-- ==== Sys2Proof/Laws/PerInstr.lean ====
section
/-!
SUPPORT. One lemma per command on its fields: the row of an engine instruction is the one that its opcode names (R178); every other
command is no engine instruction.
-/
namespace Sys2Proof.Laws

/-- A command that is an engine instruction has an opcode of six bits, and its opcode and operand give it back. -/
def Fields.Statement (i : Instr) : Prop :=
  ∀ (opc : Nat) (e : Fin 2) (f : LeForm) (o : Opnd), i.le = some (opc, e, f, o) → opc < 64 ∧ leByOpc e o opc = some i

/-- A command without a row of the engine's table. -/
theorem Fields.of_none {i : Instr} (h : i.le = none) : Fields.Statement i := by
  intro opc e f o h'
  rw [h] at h'
  cases h'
########################################
> [What you need to do]:
Only the lines from the first line of the records through the line with "engine's table. -/" should be reproduced, exactly and with nothing added.

> [Response area]:
-- ==== Sys2Proof/Laws/PerInstr.lean ====
section
/-!
SUPPORT. One lemma per command on its fields: the row of an engine instruction is the one that its opcode names (R178); every other
command is no engine instruction.
-/
namespace Sys2Proof.Laws

/-- A command that is an engine instruction has an opcode of six bits, and its opcode and operand give it back. -/
def Fields.Statement (i : Instr) : Prop :=
  ∀ (opc : Nat) (e : Fin 2) (f : LeForm) (o : Opnd), i.le = some (opc, e, f, o) → opc < 64 ∧ leByOpc e o opc = some i

/-- A command without a row of the engine's table. -/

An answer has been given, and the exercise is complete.